▸ **Stored items**:
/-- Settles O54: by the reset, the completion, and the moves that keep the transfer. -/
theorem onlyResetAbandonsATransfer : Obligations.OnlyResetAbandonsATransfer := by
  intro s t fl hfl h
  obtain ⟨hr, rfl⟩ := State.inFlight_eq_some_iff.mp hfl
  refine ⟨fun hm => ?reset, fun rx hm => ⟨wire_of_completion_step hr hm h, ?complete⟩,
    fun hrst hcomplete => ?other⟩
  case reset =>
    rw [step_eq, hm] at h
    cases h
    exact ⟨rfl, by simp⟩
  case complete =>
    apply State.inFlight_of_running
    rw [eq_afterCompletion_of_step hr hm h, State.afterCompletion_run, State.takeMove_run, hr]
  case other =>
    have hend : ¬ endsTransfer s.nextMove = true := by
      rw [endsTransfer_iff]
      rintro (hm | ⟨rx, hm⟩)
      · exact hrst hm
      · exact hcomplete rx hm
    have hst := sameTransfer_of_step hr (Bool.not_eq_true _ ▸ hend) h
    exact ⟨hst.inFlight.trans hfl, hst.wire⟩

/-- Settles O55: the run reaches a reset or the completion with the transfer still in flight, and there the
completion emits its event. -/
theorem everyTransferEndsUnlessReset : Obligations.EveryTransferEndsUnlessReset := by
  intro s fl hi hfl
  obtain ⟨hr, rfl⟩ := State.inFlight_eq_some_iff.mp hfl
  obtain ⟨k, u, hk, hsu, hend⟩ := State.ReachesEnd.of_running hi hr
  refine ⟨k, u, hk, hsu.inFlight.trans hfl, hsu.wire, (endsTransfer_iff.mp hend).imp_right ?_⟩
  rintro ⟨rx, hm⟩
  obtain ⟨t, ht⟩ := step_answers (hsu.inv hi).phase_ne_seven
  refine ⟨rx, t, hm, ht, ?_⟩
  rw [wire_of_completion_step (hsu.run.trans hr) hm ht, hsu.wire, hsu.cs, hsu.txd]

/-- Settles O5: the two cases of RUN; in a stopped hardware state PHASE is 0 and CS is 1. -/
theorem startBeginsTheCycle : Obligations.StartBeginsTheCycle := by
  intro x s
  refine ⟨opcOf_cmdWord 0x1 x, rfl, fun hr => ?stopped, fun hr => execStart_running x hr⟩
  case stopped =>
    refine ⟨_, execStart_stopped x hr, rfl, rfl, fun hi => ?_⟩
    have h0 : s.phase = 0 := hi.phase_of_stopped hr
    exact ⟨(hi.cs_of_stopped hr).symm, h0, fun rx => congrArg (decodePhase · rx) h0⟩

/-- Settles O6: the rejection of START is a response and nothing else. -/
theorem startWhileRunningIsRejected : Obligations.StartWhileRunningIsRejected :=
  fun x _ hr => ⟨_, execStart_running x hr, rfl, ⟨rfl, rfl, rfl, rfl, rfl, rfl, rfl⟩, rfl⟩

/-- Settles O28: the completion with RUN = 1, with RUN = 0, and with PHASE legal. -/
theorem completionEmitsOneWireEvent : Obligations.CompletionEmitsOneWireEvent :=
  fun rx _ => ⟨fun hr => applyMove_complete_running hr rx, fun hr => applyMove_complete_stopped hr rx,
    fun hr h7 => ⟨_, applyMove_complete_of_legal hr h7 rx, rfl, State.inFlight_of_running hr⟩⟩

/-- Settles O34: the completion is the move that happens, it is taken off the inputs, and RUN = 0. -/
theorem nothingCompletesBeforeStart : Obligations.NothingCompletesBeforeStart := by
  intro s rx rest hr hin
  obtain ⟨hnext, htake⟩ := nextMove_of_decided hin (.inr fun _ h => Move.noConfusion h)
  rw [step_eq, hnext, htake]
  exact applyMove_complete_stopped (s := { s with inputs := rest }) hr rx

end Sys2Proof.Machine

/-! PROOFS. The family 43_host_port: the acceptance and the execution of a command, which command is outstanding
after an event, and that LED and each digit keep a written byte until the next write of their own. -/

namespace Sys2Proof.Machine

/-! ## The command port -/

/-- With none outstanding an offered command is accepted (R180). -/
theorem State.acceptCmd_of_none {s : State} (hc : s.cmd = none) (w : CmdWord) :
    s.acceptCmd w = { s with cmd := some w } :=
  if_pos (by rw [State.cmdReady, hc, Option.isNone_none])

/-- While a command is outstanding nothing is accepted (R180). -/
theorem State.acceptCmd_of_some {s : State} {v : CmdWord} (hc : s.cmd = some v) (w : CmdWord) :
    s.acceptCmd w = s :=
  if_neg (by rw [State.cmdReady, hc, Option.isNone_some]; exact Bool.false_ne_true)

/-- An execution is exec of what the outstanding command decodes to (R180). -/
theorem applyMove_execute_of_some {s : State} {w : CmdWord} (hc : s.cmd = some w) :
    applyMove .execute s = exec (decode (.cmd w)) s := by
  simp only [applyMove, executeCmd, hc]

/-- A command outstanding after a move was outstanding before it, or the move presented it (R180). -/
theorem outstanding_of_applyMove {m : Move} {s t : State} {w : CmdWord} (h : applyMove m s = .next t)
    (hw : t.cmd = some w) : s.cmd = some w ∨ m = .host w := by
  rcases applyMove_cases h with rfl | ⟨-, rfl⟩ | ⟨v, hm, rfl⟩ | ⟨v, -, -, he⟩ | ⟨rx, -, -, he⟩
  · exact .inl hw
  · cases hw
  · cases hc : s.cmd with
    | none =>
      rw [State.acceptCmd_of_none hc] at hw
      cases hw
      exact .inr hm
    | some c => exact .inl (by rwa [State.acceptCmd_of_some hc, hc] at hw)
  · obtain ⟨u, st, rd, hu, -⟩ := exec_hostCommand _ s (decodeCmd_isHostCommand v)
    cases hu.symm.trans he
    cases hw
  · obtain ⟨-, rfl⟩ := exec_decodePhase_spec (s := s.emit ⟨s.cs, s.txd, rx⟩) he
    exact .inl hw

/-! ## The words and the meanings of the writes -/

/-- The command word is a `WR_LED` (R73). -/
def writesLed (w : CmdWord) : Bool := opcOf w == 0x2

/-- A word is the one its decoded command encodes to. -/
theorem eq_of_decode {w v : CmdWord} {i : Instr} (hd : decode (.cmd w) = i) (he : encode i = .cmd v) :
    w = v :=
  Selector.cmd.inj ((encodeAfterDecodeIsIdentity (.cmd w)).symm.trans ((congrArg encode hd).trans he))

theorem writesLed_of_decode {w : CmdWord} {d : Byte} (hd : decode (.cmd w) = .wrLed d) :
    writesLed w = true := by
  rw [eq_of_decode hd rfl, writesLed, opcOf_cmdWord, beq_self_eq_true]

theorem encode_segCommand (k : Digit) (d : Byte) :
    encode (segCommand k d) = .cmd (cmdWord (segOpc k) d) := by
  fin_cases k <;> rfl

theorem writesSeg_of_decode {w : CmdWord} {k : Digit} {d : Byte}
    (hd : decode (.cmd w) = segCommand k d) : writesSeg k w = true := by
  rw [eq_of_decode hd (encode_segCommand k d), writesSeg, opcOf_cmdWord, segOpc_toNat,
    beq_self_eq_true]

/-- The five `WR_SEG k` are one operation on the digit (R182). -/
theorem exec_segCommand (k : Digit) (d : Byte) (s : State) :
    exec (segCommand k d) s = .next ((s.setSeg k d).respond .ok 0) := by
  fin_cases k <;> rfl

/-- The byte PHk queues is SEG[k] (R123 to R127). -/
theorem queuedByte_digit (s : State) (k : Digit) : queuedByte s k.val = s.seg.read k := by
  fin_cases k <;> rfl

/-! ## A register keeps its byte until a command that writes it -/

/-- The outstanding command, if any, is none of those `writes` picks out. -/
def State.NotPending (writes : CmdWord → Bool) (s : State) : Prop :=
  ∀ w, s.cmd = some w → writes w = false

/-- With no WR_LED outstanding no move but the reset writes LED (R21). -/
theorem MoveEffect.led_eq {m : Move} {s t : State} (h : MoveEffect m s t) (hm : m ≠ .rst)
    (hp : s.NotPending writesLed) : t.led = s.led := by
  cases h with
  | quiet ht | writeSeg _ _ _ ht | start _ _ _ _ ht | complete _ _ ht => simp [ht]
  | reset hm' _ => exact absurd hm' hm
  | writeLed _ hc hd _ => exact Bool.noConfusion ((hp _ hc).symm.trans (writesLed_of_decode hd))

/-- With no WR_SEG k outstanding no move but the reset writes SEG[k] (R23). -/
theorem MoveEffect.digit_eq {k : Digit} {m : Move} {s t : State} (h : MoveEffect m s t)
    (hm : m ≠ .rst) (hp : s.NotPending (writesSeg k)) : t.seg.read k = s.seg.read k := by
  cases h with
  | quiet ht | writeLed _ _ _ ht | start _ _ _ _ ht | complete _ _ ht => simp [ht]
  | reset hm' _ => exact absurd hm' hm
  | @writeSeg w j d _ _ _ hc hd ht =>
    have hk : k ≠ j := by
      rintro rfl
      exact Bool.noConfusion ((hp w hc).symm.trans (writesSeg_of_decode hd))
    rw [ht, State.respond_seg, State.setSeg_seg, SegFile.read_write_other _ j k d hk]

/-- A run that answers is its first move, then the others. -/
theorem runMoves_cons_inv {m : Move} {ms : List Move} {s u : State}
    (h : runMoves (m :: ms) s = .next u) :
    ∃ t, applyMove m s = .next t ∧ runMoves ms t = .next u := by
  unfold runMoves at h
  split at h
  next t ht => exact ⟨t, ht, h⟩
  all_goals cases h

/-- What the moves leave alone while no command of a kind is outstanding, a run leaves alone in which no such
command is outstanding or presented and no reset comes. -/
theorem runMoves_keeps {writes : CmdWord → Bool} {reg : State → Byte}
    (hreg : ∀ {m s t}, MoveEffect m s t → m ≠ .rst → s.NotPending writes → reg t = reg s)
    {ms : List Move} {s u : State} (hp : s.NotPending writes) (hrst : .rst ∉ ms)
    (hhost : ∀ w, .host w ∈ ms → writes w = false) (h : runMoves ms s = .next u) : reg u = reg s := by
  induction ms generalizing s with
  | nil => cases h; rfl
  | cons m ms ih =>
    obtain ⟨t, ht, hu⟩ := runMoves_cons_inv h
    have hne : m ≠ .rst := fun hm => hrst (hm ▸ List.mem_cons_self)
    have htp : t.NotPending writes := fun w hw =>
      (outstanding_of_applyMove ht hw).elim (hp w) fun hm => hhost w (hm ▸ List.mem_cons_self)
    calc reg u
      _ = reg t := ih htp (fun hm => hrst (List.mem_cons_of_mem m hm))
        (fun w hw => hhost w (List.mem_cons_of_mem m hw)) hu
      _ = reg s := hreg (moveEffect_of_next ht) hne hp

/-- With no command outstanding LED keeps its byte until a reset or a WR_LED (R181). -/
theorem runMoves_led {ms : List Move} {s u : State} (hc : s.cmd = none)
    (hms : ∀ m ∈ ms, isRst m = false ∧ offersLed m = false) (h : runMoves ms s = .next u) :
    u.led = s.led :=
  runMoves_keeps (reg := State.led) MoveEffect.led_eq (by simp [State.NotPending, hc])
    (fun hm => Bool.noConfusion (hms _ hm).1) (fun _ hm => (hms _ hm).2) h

--

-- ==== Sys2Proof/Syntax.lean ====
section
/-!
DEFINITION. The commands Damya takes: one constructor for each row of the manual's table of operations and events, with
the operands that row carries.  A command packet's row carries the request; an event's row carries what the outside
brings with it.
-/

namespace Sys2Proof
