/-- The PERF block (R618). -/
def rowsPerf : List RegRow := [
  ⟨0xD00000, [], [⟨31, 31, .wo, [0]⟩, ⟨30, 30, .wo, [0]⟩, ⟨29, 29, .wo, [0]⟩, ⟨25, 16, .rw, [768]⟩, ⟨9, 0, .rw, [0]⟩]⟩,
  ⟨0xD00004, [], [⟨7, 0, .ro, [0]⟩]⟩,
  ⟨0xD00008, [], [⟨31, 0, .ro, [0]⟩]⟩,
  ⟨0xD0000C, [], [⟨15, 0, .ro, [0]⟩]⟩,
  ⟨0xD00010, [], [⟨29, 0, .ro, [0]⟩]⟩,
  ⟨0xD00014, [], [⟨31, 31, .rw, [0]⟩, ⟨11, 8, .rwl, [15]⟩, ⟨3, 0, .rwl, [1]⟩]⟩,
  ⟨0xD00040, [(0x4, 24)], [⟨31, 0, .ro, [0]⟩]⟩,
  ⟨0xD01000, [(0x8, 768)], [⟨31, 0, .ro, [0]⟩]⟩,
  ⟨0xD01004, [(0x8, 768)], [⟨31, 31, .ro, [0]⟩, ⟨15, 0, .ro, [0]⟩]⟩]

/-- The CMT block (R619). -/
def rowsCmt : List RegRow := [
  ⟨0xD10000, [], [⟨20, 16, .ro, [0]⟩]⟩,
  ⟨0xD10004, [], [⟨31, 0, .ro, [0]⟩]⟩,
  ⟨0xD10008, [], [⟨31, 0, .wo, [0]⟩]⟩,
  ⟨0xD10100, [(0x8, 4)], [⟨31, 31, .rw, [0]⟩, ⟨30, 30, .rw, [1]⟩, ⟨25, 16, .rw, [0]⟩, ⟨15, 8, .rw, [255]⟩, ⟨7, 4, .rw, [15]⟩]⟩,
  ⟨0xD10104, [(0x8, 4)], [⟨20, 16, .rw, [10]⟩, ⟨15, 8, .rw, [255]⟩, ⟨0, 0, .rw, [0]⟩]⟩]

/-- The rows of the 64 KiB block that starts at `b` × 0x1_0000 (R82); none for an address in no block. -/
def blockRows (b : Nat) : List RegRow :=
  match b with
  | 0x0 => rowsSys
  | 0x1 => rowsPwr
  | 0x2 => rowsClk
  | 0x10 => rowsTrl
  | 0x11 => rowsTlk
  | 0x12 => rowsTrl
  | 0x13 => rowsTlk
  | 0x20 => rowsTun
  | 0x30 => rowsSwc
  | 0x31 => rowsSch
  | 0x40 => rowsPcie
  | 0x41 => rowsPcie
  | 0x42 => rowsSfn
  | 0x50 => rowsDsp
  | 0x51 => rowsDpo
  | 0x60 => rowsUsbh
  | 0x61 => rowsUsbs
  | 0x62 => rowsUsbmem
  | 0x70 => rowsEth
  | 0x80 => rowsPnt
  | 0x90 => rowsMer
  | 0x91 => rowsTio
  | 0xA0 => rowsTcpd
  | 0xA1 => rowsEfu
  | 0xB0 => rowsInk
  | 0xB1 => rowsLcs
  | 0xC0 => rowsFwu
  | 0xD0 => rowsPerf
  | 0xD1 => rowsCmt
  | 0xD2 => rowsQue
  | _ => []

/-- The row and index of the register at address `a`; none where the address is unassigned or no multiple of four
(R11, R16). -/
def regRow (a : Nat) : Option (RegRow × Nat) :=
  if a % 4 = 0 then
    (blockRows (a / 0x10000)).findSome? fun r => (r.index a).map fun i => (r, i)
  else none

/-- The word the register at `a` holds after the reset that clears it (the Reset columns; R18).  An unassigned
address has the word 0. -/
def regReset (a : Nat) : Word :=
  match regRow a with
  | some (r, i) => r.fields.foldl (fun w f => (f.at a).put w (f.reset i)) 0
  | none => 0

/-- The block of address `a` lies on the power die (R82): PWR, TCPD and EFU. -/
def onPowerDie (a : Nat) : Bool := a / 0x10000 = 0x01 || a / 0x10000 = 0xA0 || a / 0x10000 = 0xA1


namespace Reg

--

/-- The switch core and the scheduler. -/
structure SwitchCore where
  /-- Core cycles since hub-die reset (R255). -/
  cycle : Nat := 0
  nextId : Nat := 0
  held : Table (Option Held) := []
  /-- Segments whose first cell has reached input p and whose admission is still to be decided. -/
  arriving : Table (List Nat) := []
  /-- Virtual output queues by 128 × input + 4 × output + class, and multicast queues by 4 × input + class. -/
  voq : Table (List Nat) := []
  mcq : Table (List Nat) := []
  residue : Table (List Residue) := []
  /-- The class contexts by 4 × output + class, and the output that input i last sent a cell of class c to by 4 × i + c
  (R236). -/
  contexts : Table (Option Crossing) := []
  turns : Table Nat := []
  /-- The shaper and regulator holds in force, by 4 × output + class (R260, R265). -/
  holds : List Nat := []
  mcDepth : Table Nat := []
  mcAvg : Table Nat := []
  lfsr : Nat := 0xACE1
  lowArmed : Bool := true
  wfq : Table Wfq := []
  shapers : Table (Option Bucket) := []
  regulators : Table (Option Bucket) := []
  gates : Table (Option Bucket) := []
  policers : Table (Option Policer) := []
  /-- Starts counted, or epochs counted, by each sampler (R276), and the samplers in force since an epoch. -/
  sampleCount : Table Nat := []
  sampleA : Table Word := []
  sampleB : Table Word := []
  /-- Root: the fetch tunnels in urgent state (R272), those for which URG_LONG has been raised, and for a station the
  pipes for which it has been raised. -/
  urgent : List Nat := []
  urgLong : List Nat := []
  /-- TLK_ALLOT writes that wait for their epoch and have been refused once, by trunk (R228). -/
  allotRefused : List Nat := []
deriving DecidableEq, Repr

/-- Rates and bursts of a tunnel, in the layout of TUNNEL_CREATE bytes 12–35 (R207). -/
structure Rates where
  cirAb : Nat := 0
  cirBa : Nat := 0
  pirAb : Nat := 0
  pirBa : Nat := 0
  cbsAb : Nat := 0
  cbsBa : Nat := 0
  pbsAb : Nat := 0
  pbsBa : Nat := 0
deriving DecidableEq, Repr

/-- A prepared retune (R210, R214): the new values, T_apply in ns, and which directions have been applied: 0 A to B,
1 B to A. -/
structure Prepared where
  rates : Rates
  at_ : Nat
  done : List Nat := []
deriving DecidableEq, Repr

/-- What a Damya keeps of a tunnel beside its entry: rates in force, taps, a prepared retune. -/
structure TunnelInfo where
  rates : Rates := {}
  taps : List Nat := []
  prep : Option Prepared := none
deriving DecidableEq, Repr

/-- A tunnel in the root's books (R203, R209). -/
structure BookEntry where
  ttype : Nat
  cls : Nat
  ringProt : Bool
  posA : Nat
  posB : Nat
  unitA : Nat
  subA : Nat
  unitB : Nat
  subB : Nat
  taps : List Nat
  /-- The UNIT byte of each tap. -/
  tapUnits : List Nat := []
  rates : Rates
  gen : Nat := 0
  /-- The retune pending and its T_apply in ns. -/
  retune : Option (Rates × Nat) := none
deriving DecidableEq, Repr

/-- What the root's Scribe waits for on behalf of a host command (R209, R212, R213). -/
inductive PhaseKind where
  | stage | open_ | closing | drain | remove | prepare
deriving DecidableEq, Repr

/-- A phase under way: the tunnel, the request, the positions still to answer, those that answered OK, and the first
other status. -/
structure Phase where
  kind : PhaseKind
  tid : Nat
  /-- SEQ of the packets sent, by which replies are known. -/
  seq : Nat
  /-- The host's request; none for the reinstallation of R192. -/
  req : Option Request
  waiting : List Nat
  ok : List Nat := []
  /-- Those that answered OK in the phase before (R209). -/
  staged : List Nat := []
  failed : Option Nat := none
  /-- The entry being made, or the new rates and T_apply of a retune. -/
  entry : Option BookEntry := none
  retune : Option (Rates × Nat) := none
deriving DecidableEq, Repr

▸ **Task to carry out**: Wherever a line in the data above holds "answered", copy that line.

▸ **Written answer**:
/-- A phase under way: the tunnel, the request, the positions still to answer, those that answered OK, and the first
  /-- Those that answered OK in the phase before (R209). -/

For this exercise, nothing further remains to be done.